/-! ### `modSec` -/

@[simp] theorem State.modSec_clk (s : State) (f : Sec → Sec) : (s.modSec f).clk = s.clk := rfl
@[simp] theorem State.modSec_regs (s : State) (f : Sec → Sec) : (s.modSec f).regs = s.regs := rfl
@[simp] theorem State.modSec_ctrs (s : State) (f : Sec → Sec) : (s.modSec f).ctrs = s.ctrs := rfl
@[simp] theorem State.modSec_latch (s : State) (f : Sec → Sec) : (s.modSec f).latch = s.latch := rfl
@[simp] theorem State.modSec_claims (s : State) (f : Sec → Sec) : (s.modSec f).claims = s.claims := rfl
@[simp] theorem State.modSec_hif (s : State) (f : Sec → Sec) : (s.modSec f).hif = s.hif := rfl
@[simp] theorem State.modSec_flt (s : State) (f : Sec → Sec) : (s.modSec f).flt = s.flt := rfl
@[simp] theorem State.modSec_pwr (s : State) (f : Sec → Sec) : (s.modSec f).pwr = s.pwr := rfl
@[simp] theorem State.modSec_ports (s : State) (f : Sec → Sec) : (s.modSec f).ports = s.ports := rfl
@[simp] theorem State.modSec_rx (s : State) (f : Sec → Sec) : (s.modSec f).rx = s.rx := rfl
@[simp] theorem State.modSec_courses (s : State) (f : Sec → Sec) : (s.modSec f).courses = s.courses := rfl
@[simp] theorem State.modSec_tbl (s : State) (f : Sec → Sec) : (s.modSec f).tbl = s.tbl := rfl
@[simp] theorem State.modSec_meters (s : State) (f : Sec → Sec) : (s.modSec f).meters = s.meters := rfl
@[simp] theorem State.modSec_gen (s : State) (f : Sec → Sec) : (s.modSec f).gen = s.gen := rfl
@[simp] theorem State.modSec_bas (s : State) (f : Sec → Sec) : (s.modSec f).bas = s.bas := rfl
@[simp] theorem State.modSec_eng (s : State) (f : Sec → Sec) : (s.modSec f).eng = s.eng := rfl
@[simp] theorem State.modSec_punts (s : State) (f : Sec → Sec) : (s.modSec f).punts = s.punts := rfl
@[simp] theorem State.modSec_reports (s : State) (f : Sec → Sec) : (s.modSec f).reports = s.reports := rfl
@[simp] theorem State.modSec_tal (s : State) (f : Sec → Sec) : (s.modSec f).tal = s.tal := rfl
@[simp] theorem State.modSec_dram (s : State) (f : Sec → Sec) : (s.modSec f).dram = s.dram := rfl
@[simp] theorem State.modSec_fab (s : State) (f : Sec → Sec) : (s.modSec f).fab = s.fab := rfl
@[simp] theorem State.modSec_twin (s : State) (f : Sec → Sec) : (s.modSec f).twin = s.twin := rfl
@[simp] theorem State.modSec_sec (s : State) (f : Sec → Sec) : (s.modSec f).sec = f s.sec := rfl
@[simp] theorem State.modSec_out (s : State) (f : Sec → Sec) : (s.modSec f).out = s.out := rfl
@[simp] theorem State.modSec_draws (s : State) (f : Sec → Sec) : (s.modSec f).draws = s.draws := rfl
@[simp] theorem State.modSec_pending (s : State) (f : Sec → Sec) : (s.modSec f).pending = s.pending := rfl

/-! ### `wr` -/

@[simp] theorem State.wr_clk (s : State) (k : Nat) (w : Word) : (s.wr k w).clk = s.clk := rfl
@[simp] theorem State.wr_regs (s : State) (k : Nat) (w : Word) : (s.wr k w).regs = s.regs.put regDflt k w := rfl
@[simp] theorem State.wr_ctrs (s : State) (k : Nat) (w : Word) : (s.wr k w).ctrs = s.ctrs := rfl
@[simp] theorem State.wr_latch (s : State) (k : Nat) (w : Word) : (s.wr k w).latch = s.latch := rfl
@[simp] theorem State.wr_claims (s : State) (k : Nat) (w : Word) : (s.wr k w).claims = s.claims := rfl
@[simp] theorem State.wr_hif (s : State) (k : Nat) (w : Word) : (s.wr k w).hif = s.hif := rfl
@[simp] theorem State.wr_flt (s : State) (k : Nat) (w : Word) : (s.wr k w).flt = s.flt := rfl
@[simp] theorem State.wr_pwr (s : State) (k : Nat) (w : Word) : (s.wr k w).pwr = s.pwr := rfl
@[simp] theorem State.wr_ports (s : State) (k : Nat) (w : Word) : (s.wr k w).ports = s.ports := rfl
@[simp] theorem State.wr_rx (s : State) (k : Nat) (w : Word) : (s.wr k w).rx = s.rx := rfl
@[simp] theorem State.wr_courses (s : State) (k : Nat) (w : Word) : (s.wr k w).courses = s.courses := rfl
@[simp] theorem State.wr_tbl (s : State) (k : Nat) (w : Word) : (s.wr k w).tbl = s.tbl := rfl
@[simp] theorem State.wr_meters (s : State) (k : Nat) (w : Word) : (s.wr k w).meters = s.meters := rfl
@[simp] theorem State.wr_gen (s : State) (k : Nat) (w : Word) : (s.wr k w).gen = s.gen := rfl
@[simp] theorem State.wr_bas (s : State) (k : Nat) (w : Word) : (s.wr k w).bas = s.bas := rfl
@[simp] theorem State.wr_eng (s : State) (k : Nat) (w : Word) : (s.wr k w).eng = s.eng := rfl
@[simp] theorem State.wr_punts (s : State) (k : Nat) (w : Word) : (s.wr k w).punts = s.punts := rfl
@[simp] theorem State.wr_reports (s : State) (k : Nat) (w : Word) : (s.wr k w).reports = s.reports := rfl
@[simp] theorem State.wr_tal (s : State) (k : Nat) (w : Word) : (s.wr k w).tal = s.tal := rfl
@[simp] theorem State.wr_dram (s : State) (k : Nat) (w : Word) : (s.wr k w).dram = s.dram := rfl
@[simp] theorem State.wr_fab (s : State) (k : Nat) (w : Word) : (s.wr k w).fab = s.fab := rfl
@[simp] theorem State.wr_twin (s : State) (k : Nat) (w : Word) : (s.wr k w).twin = s.twin := rfl
@[simp] theorem State.wr_sec (s : State) (k : Nat) (w : Word) : (s.wr k w).sec = s.sec := rfl
@[simp] theorem State.wr_out (s : State) (k : Nat) (w : Word) : (s.wr k w).out = s.out := rfl
@[simp] theorem State.wr_draws (s : State) (k : Nat) (w : Word) : (s.wr k w).draws = s.draws := rfl
@[simp] theorem State.wr_pending (s : State) (k : Nat) (w : Word) : (s.wr k w).pending = s.pending := rfl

....

The task → Please return all lines in the material above that include the word "twin".

Your response →
@[simp] theorem State.modSec_twin (s : State) (f : Sec → Sec) : (s.modSec f).twin = s.twin := rfl
@[simp] theorem State.wr_twin (s : State) (k : Nat) (w : Word) : (s.wr k w).twin = s.twin := rfl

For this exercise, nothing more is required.